Под ногами хрустели палки, ветки, я несся, не разбирая дороги, в любой момент мог врезаться в дерево, свалиться, сломать ногу. Дыхание сбилось, в груди горело, каждую секунду я ожидал, что потеряю равновесие, споткнусь, упаду, но останавливаться нельзя. Они за спиной, догоняют, а если догонят…
Лес был наполнен звуками. Что-то щелкало, хрустело, я слышал шаги, голоса вдалеке. За мной гнались, меня могли схватить!
В какой-то момент я все-таки споткнулся, почувствовал, что падаю, выставил руки вперед. Упал не плашмя, на четвереньки, но тут же, убедившись, что ничего не сломано, вскочил снова.
Во время короткой вынужденной остановки на поверхность сознания пробилась мысль: надо решить, куда двинуться, нельзя бесцельно нестись, как заяц по шоссе, ослепленный автомобильными фарами.
Стоило подумать об этом, как я заметил свет.

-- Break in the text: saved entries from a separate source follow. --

/-- The register table of block RTE. -/
def Regs.RTE : List RegSpec :=
  [-- EVT_STATUS (R32, R167)
  ⟨0x0, 0x10000, 1, 0x10000, 1, [⟨31, 31, .w1c, 0x0, false⟩, ⟨30, 30, .w1c, 0x0, false⟩, ⟨29, 29, .w1c, 0x0, false⟩, ⟨11, 11, .w1c, 0x0, false⟩, ⟨10, 10, .w1c, 0x0, false⟩, ⟨9, 9, .w1c, 0x0, false⟩, ⟨8, 8, .w1c, 0x0, false⟩, ⟨7, 7, .w1c, 0x0, false⟩, ⟨6, 6, .w1c, 0x0, false⟩, ⟨5, 5, .w1c, 0x0, false⟩, ⟨4, 4, .w1c, 0x0, false⟩, ⟨3, 3, .w1c, 0x0, false⟩, ⟨2, 2, .w1c, 0x0, false⟩, ⟨1, 1, .w1c, 0x0, false⟩, ⟨0, 0, .w1c, 0x0, false⟩]⟩,
  -- EVT_ENABLE_A (R32)
  ⟨0x4, 0x10000, 1, 0x10000, 1, [⟨31, 31, .rw, 0x0, false⟩, ⟨30, 30, .rw, 0x0, false⟩, ⟨29, 29, .rw, 0x0, false⟩, ⟨11, 11, .rw, 0x0, false⟩, ⟨10, 10, .rw, 0x0, false⟩, ⟨9, 9, .rw, 0x0, false⟩, ⟨8, 8, .rw, 0x0, false⟩, ⟨7, 7, .rw, 0x0, false⟩, ⟨6, 6, .rw, 0x0, false⟩, ⟨5, 5, .rw, 0x0, false⟩, ⟨4, 4, .rw, 0x0, false⟩, ⟨3, 3, .rw, 0x0, false⟩, ⟨2, 2, .rw, 0x0, false⟩, ⟨1, 1, .rw, 0x0, false⟩, ⟨0, 0, .rw, 0x0, false⟩]⟩,
  -- EVT_ENABLE_B (R32)
  ⟨0x8, 0x10000, 1, 0x10000, 1, [⟨31, 31, .rw, 0x0, false⟩, ⟨30, 30, .rw, 0x0, false⟩, ⟨29, 29, .rw, 0x0, false⟩, ⟨11, 11, .rw, 0x0, false⟩, ⟨10, 10, .rw, 0x0, false⟩, ⟨9, 9, .rw, 0x0, false⟩, ⟨8, 8, .rw, 0x0, false⟩, ⟨7, 7, .rw, 0x0, false⟩, ⟨6, 6, .rw, 0x0, false⟩, ⟨5, 5, .rw, 0x0, false⟩, ⟨4, 4, .rw, 0x0, false⟩, ⟨3, 3, .rw, 0x0, false⟩, ⟨2, 2, .rw, 0x0, false⟩, ⟨1, 1, .rw, 0x0, false⟩, ⟨0, 0, .rw, 0x0, false⟩]⟩,
  -- DEV_CFG (R168)
  ⟨0x100, 0x10000, 1, 0x10000, 1, [⟨17, 12, .rw, 0x20, false⟩, ⟨11, 0, .rw, 0x0, true⟩]⟩,
  -- TS_CFG (R168)
  ⟨0x104, 0x10000, 1, 0x10000, 1, [⟨9, 8, .rw, 0x0, false⟩, ⟨5, 0, .rw, 0x3F, false⟩]⟩,
  -- MGMT_CFG (R168)
  ⟨0x108, 0x10000, 1, 0x10000, 1, [⟨12, 12, .rw, 0x0, false⟩, ⟨11, 0, .rw, 0x0, false⟩]⟩,
  -- BOND_CFG (R168)
  ⟨0x110, 0x10000, 1, 0x10000, 1, [⟨2, 0, .rwx, 0x0, false⟩]⟩,
  -- BOND_STATUS (R168)
  ⟨0x114, 0x10000, 1, 0x10000, 1, [⟨5, 0, .ro, 0x0, false⟩]⟩,
  -- TOPO_CFG (R168)
  ⟨0x120, 0x10000, 1, 0x10000, 1, [⟨4, 4, .rw, 0x1, false⟩, ⟨1, 0, .rwx, 0x0, false⟩]⟩,
  -- PS_CFG (R168)
  ⟨0x130, 0x10000, 1, 0x10000, 1, [⟨31, 31, .rwsSlot, 0x0, false⟩, ⟨30, 30, .rwsSlot, 0x0, false⟩, ⟨29, 27, .rwsSlot, 0x0, false⟩, ⟨26, 24, .rwsSlot, 0x0, false⟩, ⟨17, 12, .rwsSlot, 0x0, false⟩, ⟨5, 0, .rwsSlot, 0x0, false⟩]⟩,
  -- PS_EXPECT (R168)
  ⟨0x134, 0x10000, 1, 0x10000, 1, [⟨27, 16, .rwsSlot, 0x1, false⟩, ⟨11, 0, .rwsSlot, 0x1, false⟩]⟩,
  -- PS_HOLD (R168)
  ⟨0x138, 0x10000, 1, 0x10000, 1, [⟨31, 16, .rwsSlot, 0x9C4, false⟩, ⟨15, 0, .rwsSlot, 0xDF0, false⟩]⟩,
  -- PS_STATUS (R168)
  ⟨0x13C, 0x10000, 1, 0x10000, 1, [⟨31, 31, .ro, 0x0, false⟩, ⟨11, 0, .ro, 0x0, false⟩]⟩,
  -- PS_CNT0 (R169)
  ⟨0x140, 0x10000, 1, 0x10000, 1, [⟨31, 16, .rw, 0x0, false⟩, ⟨15, 0, .rw, 0x0, false⟩]⟩,
  -- PS_CNT1 (R169)
  ⟨0x144, 0x10000, 1, 0x10000, 1, [⟨31, 16, .rw, 0x0, false⟩, ⟨15, 0, .rw, 0x0, false⟩]⟩,
  -- PS_CNT2 (R169)
  ⟨0x148, 0x10000, 1, 0x10000, 1, [⟨15, 0, .rw, 0x0, false⟩]⟩,
  -- FRM_CNT0 (R169)
  ⟨0x150, 0x10000, 1, 0x10000, 1, [⟨31, 16, .rw, 0x0, false⟩, ⟨15, 0, .rw, 0x0, false⟩]⟩,
  -- FRM_CNT1 (R169)
  ⟨0x154, 0x10000, 1, 0x10000, 1, [⟨31, 16, .rw, 0x0, false⟩, ⟨15, 0, .rw, 0x0, false⟩]⟩,
  -- FRM_CNT2 (R169)
  ⟨0x158, 0x10000, 1, 0x10000, 1, [⟨31, 16, .rw, 0x0, false⟩, ⟨15, 0, .rw, 0x0, false⟩]⟩,
  -- ROUTE_TABLE (R170)
  ⟨0x4000, 0x4, 4096, 0x10000, 1, [⟨31, 31, .rw, 0x0, false⟩, ⟨30, 30, .rw, 0x0, false⟩, ⟨5, 3, .rw, 0x0, false⟩, ⟨2, 0, .rw, 0x0, false⟩]⟩] ++
  [-- MCAST_TABLE (R170)
  ⟨0x8000, 0x4, 256, 0x10000, 1, [⟨31, 31, .rw, 0x0, false⟩, ⟨6, 6, .rw, 0x0, false⟩, ⟨5, 0, .rw, 0x0, false⟩]⟩]

/-- The register table of block ARB. -/
def Regs.ARB : List RegSpec :=
  [-- EVT_STATUS (R32, R441)
  ⟨0x0, 0x10000, 1, 0x10000, 1, [⟨31, 31, .w1c, 0x0, false⟩, ⟨30, 30, .w1c, 0x0, false⟩, ⟨29, 29, .w1c, 0x0, false⟩, ⟨7, 7, .w1c, 0x0, false⟩, ⟨6, 6, .w1c, 0x0, false⟩, ⟨5, 5, .w1c, 0x0, false⟩, ⟨4, 4, .w1c, 0x0, false⟩, ⟨3, 3, .w1c, 0x0, false⟩, ⟨2, 2, .w1c, 0x0, false⟩, ⟨1, 1, .w1c, 0x0, false⟩, ⟨0, 0, .w1c, 0x0, false⟩]⟩,
  -- EVT_ENABLE_A (R32)
  ⟨0x4, 0x10000, 1, 0x10000, 1, [⟨31, 31, .rw, 0x0, false⟩, ⟨30, 30, .rw, 0x0, false⟩, ⟨29, 29, .rw, 0x0, false⟩, ⟨7, 7, .rw, 0x0, false⟩, ⟨6, 6, .rw, 0x0, false⟩, ⟨5, 5, .rw, 0x0, false⟩, ⟨4, 4, .rw, 0x0, false⟩, ⟨3, 3, .rw, 0x0, false⟩, ⟨2, 2, .rw, 0x0, false⟩, ⟨1, 1, .rw, 0x0, false⟩, ⟨0, 0, .rw, 0x0, false⟩]⟩,
  -- EVT_ENABLE_B (R32)
  ⟨0x8, 0x10000, 1, 0x10000, 1, [⟨31, 31, .rw, 0x0, false⟩, ⟨30, 30, .rw, 0x0, false⟩, ⟨29, 29, .rw, 0x0, false⟩, ⟨7, 7, .rw, 0x0, false⟩, ⟨6, 6, .rw, 0x0, false⟩, ⟨5, 5, .rw, 0x0, false⟩, ⟨4, 4, .rw, 0x0, false⟩, ⟨3, 3, .rw, 0x0, false⟩, ⟨2, 2, .rw, 0x0, false⟩, ⟨1, 1, .rw, 0x0, false⟩, ⟨0, 0, .rw, 0x0, false⟩]⟩,
  -- ARB_CFG (R442)
  ⟨0x100, 0x10000, 1, 0x10000, 1, [⟨31, 16, .rw, 0x40, false⟩, ⟨15, 0, .rw, 0x8, false⟩]⟩,
  -- LFSR_SEED (R442)
  ⟨0x104, 0x10000, 1, 0x10000, 1, [⟨15, 0, .rw, 0xACE1, false⟩]⟩,
  -- LFSR_STATE (R442)
  ⟨0x108, 0x10000, 1, 0x10000, 1, [⟨15, 0, .ro, 0xACE1, false⟩]⟩,
  -- TICKET0 (R430)
  ⟨0x110, 0x10000, 1, 0x10000, 1, [⟨31, 24, .rw, 0x20, false⟩, ⟨23, 16, .rw, 0x20, false⟩, ⟨15, 8, .rw, 0x20, false⟩, ⟨7, 0, .rw, 0x20, false⟩]⟩,
  -- TICKET1 (R430)
  ⟨0x114, 0x10000, 1, 0x10000, 1, [⟨15, 8, .rw, 0x40, false⟩, ⟨7, 0, .rw, 0x40, false⟩]⟩,
  -- TICKET2 (R430)
  ⟨0x118, 0x10000, 1, 0x10000, 1, [⟨31, 24, .rw, 0x10, false⟩, ⟨23, 16, .rw, 0x10, false⟩]⟩,
  -- TICKET3 (R430)
  ⟨0x11C, 0x10000, 1, 0x10000, 1, [⟨31, 24, .rw, 0x10, false⟩, ⟨23, 16, .rw, 0x10, false⟩, ⟨15, 8, .rw, 0x10, false⟩, ⟨7, 0, .rw, 0x10, false⟩]⟩,
  -- TICKET4 (R430)
  ⟨0x120, 0x10000, 1, 0x10000, 1, [⟨23, 16, .rw, 0x20, false⟩, ⟨15, 8, .rw, 0x10, false⟩, ⟨7, 0, .rw, 0x10, false⟩]⟩,
  -- STARVE (R442)
  ⟨0x130, 0x10000, 1, 0x10000, 1, [⟨18, 0, .w1c, 0x0, false⟩]⟩,
  -- MAX_WAIT (R442)
  ⟨0x134, 0x10000, 1, 0x10000, 1, [⟨31, 16, .rw, 0x0, false⟩, ⟨15, 0, .rw, 0x0, false⟩]⟩,
  -- BANK_SEL (R442)
  ⟨0x140, 0x10000, 1, 0x10000, 1, [⟨6, 0, .rw, 0x0, false⟩]⟩,
  -- BANK_STATUS (R442)
  ⟨0x144, 0x10000, 1, 0x10000, 1, [⟨20, 16, .ro, 0x0, false⟩, ⟨11, 8, .ro, 0x0, false⟩, ⟨4, 0, .ro, 0x1F, false⟩]⟩,
  -- ECC_LOG (R442)
  ⟨0x150, 0x10000, 1, 0x10000, 1, [⟨31, 0, .ro, 0x0, false⟩]⟩,
  -- ECC_CNT (R442)
  ⟨0x154, 0x10000, 1, 0x10000, 1, [⟨31, 16, .rw, 0x0, false⟩, ⟨15, 0, .rw, 0x0, false⟩]⟩,
  -- ARB_CNT0 (R442)
  ⟨0x158, 0x10000, 1, 0x10000, 1, [⟨31, 16, .rw, 0x0, false⟩, ⟨15, 0, .rw, 0x0, false⟩]⟩,
  -- ARB_CNT1 (R442)
  ⟨0x15C, 0x10000, 1, 0x10000, 1, [⟨31, 16, .rw, 0x0, false⟩, ⟨15, 0, .rw, 0x0, false⟩]⟩,
  -- POST_CTX (R443)
  ⟨0x1000, 0x20, 36, 0x10000, 1, [⟨31, 0, .rw, 0x0, false⟩]⟩] ++
  [-- POST_LOC (R443)
  ⟨0x1004, 0x20, 36, 0x10000, 1, [⟨31, 0, .rw, 0x0, false⟩]⟩,
  -- POST_CMD (R443)
  ⟨0x1008, 0x20, 36, 0x10000, 1, [⟨31, 31, .wo, 0x0, false⟩, ⟨23, 16, .wo, 0x0, false⟩, ⟨3, 0, .wo, 0x0, false⟩]⟩,
  -- POST_STATUS (R443)
  ⟨0x100C, 0x20, 36, 0x10000, 1, [⟨31, 28, .ro, 0x0, false⟩, ⟨20, 16, .ro, 0x0, false⟩, ⟨4, 0, .ro, 0x0, false⟩]⟩,
  -- COMP_POP (R443)
  ⟨0x1010, 0x20, 36, 0x10000, 1, [⟨31, 0, .ro, 0x0, false⟩]⟩]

Робкий, тусклый огонек впереди. Огонь – это люди, а люди – это помощь! Я кинулся вперед в слепой надежде. Открылось второе дыхание, я перестал чувствовать усталость и боль в мышцах. Преследователи были позади, я стал хуже их слышать. Оторвался, кажется!
Лес расступился, и я выскочил на небольшую поляну, посреди которой стоял дом. Впрочем, дом – громко сказано, передо мной была избушка. Наверное, там живет лесник. В маленьком окошке горел свет. Не электрический, конечно. Скорее, керосиновая лампа или свеча.
Я взлетел на крыльцо, забарабанил кулаками по деревянной двери. Хотел крикнуть, чтобы меня впустили, но подумал, что преследователи могут услышать мой крик и узнают, где я. Поэтому сжал зубы, продолжая стучать.
Никто не открывал. Неужели в доме никого нет? А как же свет? Я толкнул дверь и обнаружил, что она не заперта. Не раздумывая, вошел в дом, прикрыл ее за собой.
– Есть кто-нибудь? – позвал вполголоса.
Крошечные сени, дверь, ведущая в комнату. Я вошел, обшарил помещение беглым взглядом и убедился, что домик пуст. Спрятаться негде, комната – одна-единственная. Ни чердака, ни подвала. Печь, возле стены – лежанка, около окна – стол с лавками, на столе – керосиновая лампа, как я и предполагал. На стене – полки, есть еще шкафчик в дальнем углу.